Сесилия нахмурилась.
– Если бы Он явился, уверена, что мы бы пригласили Его к столу Эммет, но думаю, что имя твоего водителя произносится "Хесус". Я думала, мы покончили с этой темой.
– Я просто подчеркнул сходство.
– И очень глупое сходство, – брюзгливо подчеркнул Роберт. – Что бы мы сделали, если бы здесь явился Иисус, не имеет никакого отношения к приглашению пуэрториканского водителя такси, цыгана, попросту говоря – за семейный ланч.
– А была бы разница, если б шофер был белый?
– Ради Бога, Эммет, разумеется, никакой! Он – таксист, а не Сын Божий. Даже ты можешь видеть различие.
– Он – бедняк. Как и его тезка.
– При чем тут бедность, черт побери? Мы почитаем Иисуса за то, что он Сын Божий, а не потому что он был беден.

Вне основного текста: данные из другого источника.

-- ==== Sys2Proof/Laws/Memory.lean ====
section
/-! SUPPORT. Memory: reading after writing, and the canonical form that every write keeps. -/

namespace Sys2Proof.Machine

/-! Reading after writing. -/

/-- A byte written reads back; every other byte reads as before. -/
theorem readByte_writeByte (s : State) (a b : Nat) (v : Byte) :
    (s.writeByte a v).readByte b = if b = a then v else s.readByte b := Tbl.get_set _ _ _ _ _

theorem readByte_writeBytes_outside (bs : List Byte) (a b : Nat) (s : State) (h : b < a ∨ a + bs.length ≤ b) :
    (State.writeBytes bs a s).readByte b = s.readByte b := by
  induction bs generalizing a s with
  | nil => rfl
  | cons x bs ih =>
    rw [List.length_cons] at h
    rw [State.writeBytes, ih (a + 1) _ (by omega), readByte_writeByte, if_neg (by omega)]

theorem readByte_writeBytes_inside (bs : List Byte) (a i : Nat) (s : State) (h : i < bs.length) :
    (State.writeBytes bs a s).readByte (a + i) = bs[i] := by
  induction bs generalizing a s i with
  | nil => exact absurd h (Nat.not_lt_zero i)
  | cons x bs ih =>
    rw [State.writeBytes]
    cases i with
    | zero => rw [readByte_writeBytes_outside _ _ _ _ (Or.inl (by omega)), readByte_writeByte, if_pos (by omega)]; rfl
    | succ i =>
      rw [show a + (i + 1) = a + 1 + i by omega, ih (a + 1) i _ (by simpa using h)]
      rfl

@[simp] theorem toBytes_length (n v : Nat) : (toBytes n v).length = n := by
  induction n generalizing v with
  | zero => rfl
  | succ n ih => rw [toBytes, List.length_cons, ih]

/-- A number written little-endian leaves every byte outside it. -/
theorem readByte_writeNat_outside (s : State) (a n v b : Nat) (h : b < a ∨ a + n ≤ b) :
    (s.writeNat a n v).readByte b = s.readByte b :=
  readByte_writeBytes_outside _ _ _ _ (by rwa [toBytes_length])

/-! The canonical form. -/

theorem wf_same {s t : State} (hm : t.mem = s.mem) (hg : t.memGen = s.memGen) (h : Memory.wf s = true) : Memory.wf t = true := by
  unfold Memory.wf at h ⊢
  rw [hm, hg]
  exact h

theorem wf_empty {s : State} (h : s.mem = []) : Memory.wf s = true := by
  unfold Memory.wf
  rw [h]
  rfl

theorem wf_next {s t : State} (h : Memory.wf t = true) : Memory.wf (after (.next t) s) = true := h

theorem wf_settle {s : State} (h : Memory.wf s = true) : Memory.wf (settle s) = true :=
  wf_same (settle_kept s).2.2.2 (settle_kept s).2.2.1 h

theorem wf_done {s t : State} (h : Memory.wf t = true) : Memory.wf (after (done t) s) = true := wf_settle h

theorem wf_doneFab {s t : State} (h : Memory.wf t = true) : Memory.wf (after (doneFab t) s) = true :=
  wf_settle (wf_same (deferRaises_kept t).2.2.2 (deferRaises_kept t).2.2.1 h)

theorem wf_ite_snd {β : Type} {c : Prop} [Decidable c] {a b : β × State} (ha : Memory.wf a.2 = true) (hb : Memory.wf b.2 = true) :
    Memory.wf (if c then a else b).2 = true := by
  split
  · exact ha
  · exact hb

theorem wf_foldl {α : Type} {g : State → α → State} {l : List α} {s : State} (h : Memory.wf s = true)
    (hg : ∀ t x, Memory.wf t = true → Memory.wf (g t x) = true) : Memory.wf (l.foldl g s) = true := by
  induction l generalizing s with
  | nil => exact h
  | cons x l ih => exact ih (hg s x h)

theorem wf_iterate {g : Nat → State → State} {n : Nat} {s : State} (h : Memory.wf s = true)
    (hg : ∀ i t, Memory.wf t = true → Memory.wf (g i t) = true) : Memory.wf (iterate n g s) = true := by
  induction n with
  | zero => exact h
  | succ n ih => exact hg n _ ih

theorem State.writeByte_wf (s : State) (a : Nat) (v : Byte) (h : Memory.wf s = true) : Memory.wf (s.writeByte a v) = true :=
  Tbl.wf_set _ _ _ _ h

theorem State.writeBytes_wf (bs : List Byte) (a : Nat) (s : State) (h : Memory.wf s = true) :
    Memory.wf (State.writeBytes bs a s) = true := by
  induction bs generalizing a s with
  | nil => exact h
  | cons b bs ih => exact ih _ _ (s.writeByte_wf a b h)

theorem State.writeNat_wf (s : State) (a n v : Nat) (h : Memory.wf s = true) : Memory.wf (s.writeNat a n v) = true :=
  State.writeBytes_wf _ _ _ h

theorem State.fillRange_wf (s : State) (base n : Nat) (f : Nat → Byte) (h : Memory.wf s = true) :
    Memory.wf (s.fillRange base n f) = true := by
  unfold Memory.wf State.fillRange fillMem
  dsimp only
  rw [Tbl.wf_iff] at h ⊢
  obtain ⟨hp, hd⟩ := h
  constructor
  · refine List.pairwise_append.mpr ⟨hp.filter _, List.pairwise_append.mpr ⟨?_, hp.filter _, ?_⟩, ?_⟩
    · refine List.Pairwise.filter _ (List.pairwise_map.mpr ?_)
      exact List.pairwise_lt_range.imp (fun h => by simpa using h)
    · intro x hx y hy
      simp only [List.mem_filter, List.mem_map, List.mem_range, decide_eq_true_eq] at hx hy
      obtain ⟨⟨i, hi, rfl⟩, -⟩ := hx
      dsimp only
      omega
    · intro x hx y hy
      simp only [List.mem_append, List.mem_filter, List.mem_map, List.mem_range, decide_eq_true_eq] at hx hy
      obtain ⟨⟨i, hi, rfl⟩, -⟩ | ⟨-, hy⟩ := hy
      · dsimp only
        omega
      · omega
  · intro e he
    simp only [List.mem_append, List.mem_filter, decide_eq_true_eq] at he
    obtain ⟨he, -⟩ | ⟨-, he⟩ | ⟨he, -⟩ := he
    · exact hd e he
    · exact he
    · exact hd e he

end Sys2Proof.Machine
end

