theorem alignAt_wf (s : State) (hm : Memory.wf s = true) :
    Memory.wf (alignAt s) = true := by
  unfold alignAt
  try dsimp only
  repeat' first
    | with_reducible assumption
    | with_reducible apply wf_done
    | with_reducible apply wf_doneFab
    | with_reducible apply wf_next
    | with_reducible refine wf_same (markAligned_kept _).2.2.2 (markAligned_kept _).2.2.1 ?_
    | with_reducible apply markerDatum_wf
    | with_reducible apply wf_foldl
    | with_reducible apply wf_iterate
    | with_reducible apply wf_ite_snd
    | split

theorem datumMarker_wf (s : State) (hm : Memory.wf s = true) :
    Memory.wf (datumMarker s) = true := by
  unfold datumMarker
  try dsimp only
  repeat' first
    | with_reducible assumption
    | with_reducible apply wf_done
    | with_reducible apply wf_doneFab
    | with_reducible apply wf_next
    | with_reducible apply alignAt_wf
    | with_reducible refine wf_same (endAlign_kept _).2.2.2 (endAlign_kept _).2.2.1 ?_
    | with_reducible refine wf_same (raise_kept _ _).2.2.2 (raise_kept _ _).2.2.1 ?_
    | with_reducible apply wf_foldl
    | with_reducible apply wf_iterate
    | with_reducible apply wf_ite_snd
    | split

theorem execDatumMarker_wf (s : State) (hm : Memory.wf s = true) :
    Memory.wf (after (execDatumMarker s) s) = true := by
  unfold execDatumMarker
  try dsimp only
  repeat' first
    | with_reducible assumption
    | with_reducible apply wf_done
    | with_reducible apply wf_doneFab
    | with_reducible apply wf_next
    | with_reducible apply datumMarker_wf
    | with_reducible refine wf_same (doneFab_kept _).2.2.2 (doneFab_kept _).2.2.1 ?_
    | with_reducible refine wf_same (markerTaken_kept _).2.2.2 (markerTaken_kept _).2.2.1 ?_
    | with_reducible apply wf_foldl
    | with_reducible apply wf_iterate
    | with_reducible apply wf_ite_snd
    | split

theorem nmtFrame_wf (specifier : Nat) (multi : Bool) (s : State) (hm : Memory.wf s = true) :
    Memory.wf (nmtFrame specifier multi s) = true := by
  unfold nmtFrame
  try dsimp only
  repeat' first
    | with_reducible assumption
    | with_reducible apply wf_done
    | with_reducible apply wf_doneFab
    | with_reducible apply wf_next
    | with_reducible refine wf_same (nmtPreOpCmd_kept _).2.2.2 (nmtPreOpCmd_kept _).2.2.1 ?_
    | with_reducible refine wf_same (nmtResetCommCmd_kept _).2.2.2 (nmtResetCommCmd_kept _).2.2.1 ?_
    | with_reducible refine wf_same (nmtStartCmd_kept _).2.2.2 (nmtStartCmd_kept _).2.2.1 ?_
    | with_reducible refine wf_same (nmtStopCmd_kept _).2.2.2 (nmtStopCmd_kept _).2.2.1 ?_
    | with_reducible apply resetSource_wf
    | with_reducible apply wf_foldl
    | with_reducible apply wf_iterate
    | with_reducible apply wf_ite_snd
    | split

theorem onUsdo_wf (f : State → State) (s : State) (h_f : ∀ (y0 : State), Memory.wf y0 = true → Memory.wf (f y0) = true)
    (hm : Memory.wf s = true) :
    Memory.wf (onUsdo f s) = true := by
  unfold onUsdo
  try dsimp only
  repeat' first
    | with_reducible assumption
    | with_reducible apply wf_done
    | with_reducible apply wf_doneFab
    | with_reducible apply wf_next
    | with_reducible apply h_f
    | with_reducible apply wf_foldl
    | with_reducible apply wf_iterate
    | with_reducible apply wf_ite_snd
    | split

theorem actOn_wf (f : CanRx) (s : State) (hm : Memory.wf s = true) :
    Memory.wf (actOn f s) = true := by
  unfold actOn
  try dsimp only
  repeat' first
    | with_reducible assumption
    | with_reducible apply wf_done
    | with_reducible apply wf_doneFab
    | with_reducible apply wf_next
    | with_reducible refine wf_same (State.setSession_kept _ _ _).2.2.2 (State.setSession_kept _ _ _).2.2.1 ?_
    | with_reducible refine wf_same (consumeHeartbeat_kept _ _ _).2.2.2 (consumeHeartbeat_kept _ _ _).2.2.1 ?_
    | with_reducible refine wf_same (downloadInitiate_kept _ _ _ _ _).2.2.2 (downloadInitiate_kept _ _ _ _ _).2.2.1 ?_
    | with_reducible refine wf_same (downloadSegment_kept _ _ _ _).2.2.2 (downloadSegment_kept _ _ _ _).2.2.1 ?_
    | with_reducible refine wf_same (enqueue_kept _ _ _ _ _).2.2.2 (enqueue_kept _ _ _ _ _).2.2.1 ?_
    | with_reducible apply nmtFrame_wf
    | with_reducible apply onUsdo_wf
    | with_reducible refine wf_same (uploadSegment_kept _ _).2.2.2 (uploadSegment_kept _ _).2.2.1 ?_
    | with_reducible refine wf_same (usdoInitiate_kept _).2.2.2 (usdoInitiate_kept _).2.2.1 ?_
    | with_reducible apply wf_foldl
    | with_reducible apply wf_iterate
    | with_reducible apply wf_ite_snd
    | split
    | intro _

theorem takeFrames_wf (a0 : Nat) (a1 : State) (hm : Memory.wf a1 = true) :
    Memory.wf (takeFrames a0 a1) = true := by
  induction a0 generalizing a1 with
  | zero => exact hm
  | succ n ih =>
    unfold takeFrames
    split
    · exact hm
    · exact ih _ (actOn_wf _ _ (wf_same rfl rfl hm))

theorem frameArrives_wf (newMs : Bool) (f : CanRx) (s : State) (hm : Memory.wf s = true) :
    Memory.wf (frameArrives newMs f s) = true := by
  unfold frameArrives
  try dsimp only
  repeat' first
    | with_reducible assumption
    | with_reducible apply wf_done
    | with_reducible apply wf_doneFab
    | with_reducible apply wf_next
    | with_reducible refine wf_same (frameIn_kept _).2.2.2 (frameIn_kept _).2.2.1 ?_
    | with_reducible refine wf_same (freshTx_kept _).2.2.2 (freshTx_kept _).2.2.1 ?_
    | with_reducible refine wf_same (newMillisecond_kept _ _).2.2.2 (newMillisecond_kept _ _).2.2.1 ?_
    | with_reducible refine wf_same (rxOverrun_kept _ _).2.2.2 (rxOverrun_kept _ _).2.2.1 ?_
    | with_reducible apply takeFrames_wf
    | with_reducible apply wf_foldl
    | with_reducible apply wf_iterate
    | with_reducible apply wf_ite_snd
    | split

theorem execNmtStart_wf (newMs : Bool) (s : State) (hm : Memory.wf s = true) :
    Memory.wf (after (execNmtStart newMs s) s) = true := by
  unfold execNmtStart
  try dsimp only
  repeat' first
    | with_reducible assumption
    | with_reducible apply wf_done
    | with_reducible apply wf_doneFab
    | with_reducible apply wf_next
    | with_reducible apply frameArrives_wf

theorem execNmtStop_wf (newMs : Bool) (s : State) (hm : Memory.wf s = true) :
    Memory.wf (after (execNmtStop newMs s) s) = true := by
  unfold execNmtStop
  try dsimp only
  repeat' first
    | with_reducible assumption
    | with_reducible apply wf_done
    | with_reducible apply wf_doneFab
    | with_reducible apply wf_next
    | with_reducible apply frameArrives_wf

theorem execNmtEnterPreOperational_wf (newMs : Bool) (s : State) (hm : Memory.wf s = true) :
    Memory.wf (after (execNmtEnterPreOperational newMs s) s) = true := by
  unfold execNmtEnterPreOperational
  try dsimp only
  repeat' first
    | with_reducible assumption
    | with_reducible apply wf_done
    | with_reducible apply wf_doneFab
    | with_reducible apply wf_next
    | with_reducible apply frameArrives_wf

theorem execNmtResetNode_wf (newMs : Bool) (multi : Bool) (s : State) (hm : Memory.wf s = true) :
    Memory.wf (after (execNmtResetNode newMs multi s) s) = true := by
  unfold execNmtResetNode
  try dsimp only
  repeat' first
    | with_reducible assumption
    | with_reducible apply wf_done
    | with_reducible apply wf_doneFab
    | with_reducible apply wf_next
    | with_reducible apply frameArrives_wf

theorem execNmtResetCommunication_wf (newMs : Bool) (s : State) (hm : Memory.wf s = true) :
    Memory.wf (after (execNmtResetCommunication newMs s) s) = true := by
  unfold execNmtResetCommunication
  try dsimp only
  repeat' first
    | with_reducible assumption
    | with_reducible apply wf_done
    | with_reducible apply wf_doneFab
    | with_reducible apply wf_next
    | with_reducible apply frameArrives_wf

theorem execUsdoDownloadInitiate_wf (newMs : Bool) (index : BitVec 16) (sub : BitVec 8) (size : Nat)
    (expedited : Option (List Byte)) (s : State) (hm : Memory.wf s = true) :
    Memory.wf (after (execUsdoDownloadInitiate newMs index sub size expedited s) s) = true := by
  unfold execUsdoDownloadInitiate
  try dsimp only
  repeat' first
    | with_reducible assumption
    | with_reducible apply wf_done
    | with_reducible apply wf_doneFab
    | with_reducible apply wf_next
    | with_reducible apply frameArrives_wf

theorem execUsdoDownloadSegment_wf (newMs : Bool) (toggle : Bool) (data : List Byte) (last : Bool) (s : State)
    (hm : Memory.wf s = true) :
    Memory.wf (after (execUsdoDownloadSegment newMs toggle data last s) s) = true := by
  unfold execUsdoDownloadSegment
  try dsimp only
  repeat' first
    | with_reducible assumption
    | with_reducible apply wf_done
    | with_reducible apply wf_doneFab
    | with_reducible apply wf_next
    | with_reducible apply frameArrives_wf

theorem execUsdoUploadInitiate_wf (newMs : Bool) (index : BitVec 16) (sub : BitVec 8) (s : State) (hm : Memory.wf s = true) :
    Memory.wf (after (execUsdoUploadInitiate newMs index sub s) s) = true := by
  unfold execUsdoUploadInitiate
  try dsimp only
  repeat' first
    | with_reducible assumption
    | with_reducible apply wf_done
    | with_reducible apply wf_doneFab
    | with_reducible apply wf_next
    | with_reducible apply frameArrives_wf

theorem execUsdoUploadSegment_wf (newMs : Bool) (toggle : Bool) (s : State) (hm : Memory.wf s = true) :
    Memory.wf (after (execUsdoUploadSegment newMs toggle s) s) = true := by
  unfold execUsdoUploadSegment
  try dsimp only
  repeat' first
    | with_reducible assumption
    | with_reducible apply wf_done
    | with_reducible apply wf_doneFab
    | with_reducible apply wf_next
    | with_reducible apply frameArrives_wf

theorem execHeartbeatReceived_wf (newMs : Bool) (node : BitVec 7) (_state : BitVec 8) (s : State) (hm : Memory.wf s = true) :
    Memory.wf (after (execHeartbeatReceived newMs node _state s) s) = true := by
  unfold execHeartbeatReceived
  try dsimp only
  repeat' first
    | with_reducible assumption
    | with_reducible apply wf_done
    | with_reducible apply wf_doneFab
    | with_reducible apply wf_next
    | with_reducible apply frameArrives_wf

theorem stagedOnPath_wf (p : Path) (idx : Nat) (sub : Nat) (s : State) (r : Nat × State) (h0 : Memory.wf r.2 = true)
    (hm : Memory.wf s = true) :
    Memory.wf (stagedOnPath p idx sub s r) = true := by
  unfold stagedOnPath
  try dsimp only
  repeat' first
    | with_reducible assumption
    | with_reducible apply wf_done
    | with_reducible apply wf_doneFab
    | with_reducible apply wf_next
    | with_reducible refine wf_same (reply_kept _ _ _ _ _ _ _).2.2.2 (reply_kept _ _ _ _ _ _ _).2.2.1 ?_
    | with_reducible apply wf_foldl
    | with_reducible apply wf_iterate
    | with_reducible apply wf_ite_snd
    | split

theorem plainLine_wf (q : ReqId) (addr : Nat) (data : Option Line) (bad : Bool) (ecc : List EccClass) (s : State)
    (hm : Memory.wf s = true) :
    Memory.wf (plainLine q addr data bad ecc s) = true := by
  unfold plainLine
  try dsimp only
  repeat' first
    | with_reducible assumption
    | with_reducible apply wf_done
    | with_reducible apply wf_doneFab
    | with_reducible apply wf_next
    | with_reducible apply State.writeNat_wf
    | with_reducible refine wf_same (answer_kept _ _ _ _).2.2.2 (answer_kept _ _ _ _).2.2.1 ?_
    | with_reducible refine wf_same (answerStatus_kept _ _ _).2.2.2 (answerStatus_kept _ _ _).2.2.1 ?_
    | with_reducible apply wf_foldl
    | with_reducible apply wf_iterate
    | with_reducible apply wf_ite_snd
    | split

theorem targetAccess_wf (q : ReqId) (addr : Nat) (data : Option Line) (bad : Bool) (crc : Option Nat) (m : MoveFlit)
    (s : State) (hm : Memory.wf s = true) :
    Memory.wf (targetAccess q addr data bad crc m s) = true := by
  unfold targetAccess
  try dsimp only
  repeat' first
    | with_reducible assumption
    | with_reducible apply wf_done
    | with_reducible apply wf_doneFab
    | with_reducible apply wf_next
    | with_reducible refine wf_same (answer_kept _ _ _ _).2.2.2 (answer_kept _ _ _ _).2.2.1 ?_
    | with_reducible refine wf_same (answerStatus_kept _ _ _).2.2.2 (answerStatus_kept _ _ _).2.2.1 ?_
    | with_reducible refine wf_same (countLineEcc_kept _ _ _ _).2.2.2 (countLineEcc_kept _ _ _ _).2.2.1 ?_
    | with_reducible refine wf_same (dramRequest_kept _ _ _).2.2.2 (dramRequest_kept _ _ _).2.2.1 ?_
    | with_reducible apply holdAccess_wf
    | with_reducible refine wf_same (moveCollides_kept _ _ _).2.2.2 (moveCollides_kept _ _ _).2.2.1 ?_
    | with_reducible refine wf_same (moveFromNoc_kept _ _ _ _ _).2.2.2 (moveFromNoc_kept _ _ _ _ _).2.2.1 ?_
    | with_reducible refine wf_same (moveToWorker_kept _ _ _ _ _ _ _ _).2.2.2 (moveToWorker_kept _ _ _ _ _ _ _ _).2.2.1 ?_
    | with_reducible refine wf_same (openTxn_kept _ _ _ _).2.2.2 (openTxn_kept _ _ _ _).2.2.1 ?_
    | with_reducible refine wf_same (patternAccess_kept _ _ _ _ _ _).2.2.2 (patternAccess_kept _ _ _ _ _ _).2.2.1 ?_
    | with_reducible apply plainLine_wf
    | with_reducible refine wf_same (windowDeliver_kept _ _ _ _ _).2.2.2 (windowDeliver_kept _ _ _ _ _).2.2.1 ?_
    | with_reducible apply wf_foldl
    | with_reducible apply wf_iterate
    | with_reducible apply wf_ite_snd
    | split

theorem serveWaiting_wf (q : ReqId) (s : State) (hm : Memory.wf s = true) :
    Memory.wf (serveWaiting q s) = true := by
  unfold serveWaiting
  try dsimp only
  repeat' first
    | with_reducible assumption
    | with_reducible apply wf_done
    | with_reducible apply wf_doneFab
    | with_reducible apply wf_next
    | with_reducible refine wf_same (State.setChannel_kept _ _ _).2.2.2 (State.setChannel_kept _ _ _).2.2.1 ?_
    | with_reducible refine wf_same (State.setUnit_kept _ _ _).2.2.2 (State.setUnit_kept _ _ _).2.2.1 ?_
    | with_reducible refine wf_same (answerStatus_kept _ _ _).2.2.2 (answerStatus_kept _ _ _).2.2.1 ?_
    | with_reducible refine wf_same (commitFlit_kept _ _).2.2.2 (commitFlit_kept _ _).2.2.1 ?_
    | with_reducible refine wf_same (holdAnswer_kept _ _ _).2.2.2 (holdAnswer_kept _ _ _).2.2.1 ?_
    | with_reducible refine wf_same (performDram_kept _ _ _ _).2.2.2 (performDram_kept _ _ _ _).2.2.1 ?_
    | with_reducible refine wf_same (serveHeld_kept _ _).2.2.2 (serveHeld_kept _ _).2.2.1 ?_
    | with_reducible apply serveNoc_wf
    | with_reducible refine wf_same (unitCauses_kept _ _ _).2.2.2 (unitCauses_kept _ _ _).2.2.1 ?_
    | with_reducible apply wf_foldl
    | with_reducible apply wf_iterate
    | with_reducible apply wf_ite_snd
    | split
    | intro _

theorem accessAtTarget_wf (q : ReqId) (addr : Nat) (data : Option Line) (bad : Bool) (crc : Option Nat) (m : MoveFlit)
    (s : State) (hm : Memory.wf s = true) :
    Memory.wf (accessAtTarget q addr data bad crc m s).2.2 = true := by
  unfold accessAtTarget
  try dsimp only
  repeat' first
    | with_reducible assumption
    | with_reducible apply wf_done
    | with_reducible apply wf_doneFab
    | with_reducible apply wf_next
    | with_reducible apply serveWaiting_wf
    | with_reducible refine wf_same (takeAnswer_kept _ _).2.2.2 (takeAnswer_kept _ _).2.2.1 ?_
    | with_reducible apply targetAccess_wf
    | with_reducible apply wf_foldl
    | with_reducible apply wf_iterate
    | with_reducible apply wf_ite_snd
    | split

– Разве ты не считаешь важным, что Господь решил, дабы Его Сын родился в бедности, когда он мог так же устроить, чтоб он родился принцем?
– Возможно, – сказала миссис Баннермэн резко, но без признаков гнева. Она явно считала, что Эммету нужно оказывать снисхождение, как слабоумному ребенку. – Не нам угадывать помышления Господни. В любом случае я не позволю, чтоб за столом обсуждалась религия.
Адамово яблоко Эммета жестоко задергалось. Вероятно, виной был священнический воротник, но казалось, что шея у него длиннее, чем было бы нужно.
– Как пожелаешь, бабушка, – покорно сказал он. – Конечно, я всегда считал, что слуги всегда должны есть вместе с нами. Все мы равны перед очами Господа.
– Это не религия, это политика, – фыркнула миссис Баннермэн. – Обсуждать политику за столом я тоже не позволю. особенно, радикальную политику.
Суп, как почти все в Кайаве, требовал к себе полного внимания. Это было своего рода желе, подавашееся с бесконечным числом сопроводительных ингредиентов – ломтиками лимона, сметаной, черным перцем, красной икрой – так что каждый раз, когда казалось, что уже можно есть, перед тобой вновь возникала официантка с очередной серебряной тарелкой. За исключением Эммета, который хлебал его так, будто не ел несколько дней, прочие Баннермэны дружно игнорировали суп. Из вежливости, и потому что не желала услышать нотацию от миссис Баннермэн, Алекса решилась попробовать, и обнаружила, что не в силах ни с чем отождествить этот вкус.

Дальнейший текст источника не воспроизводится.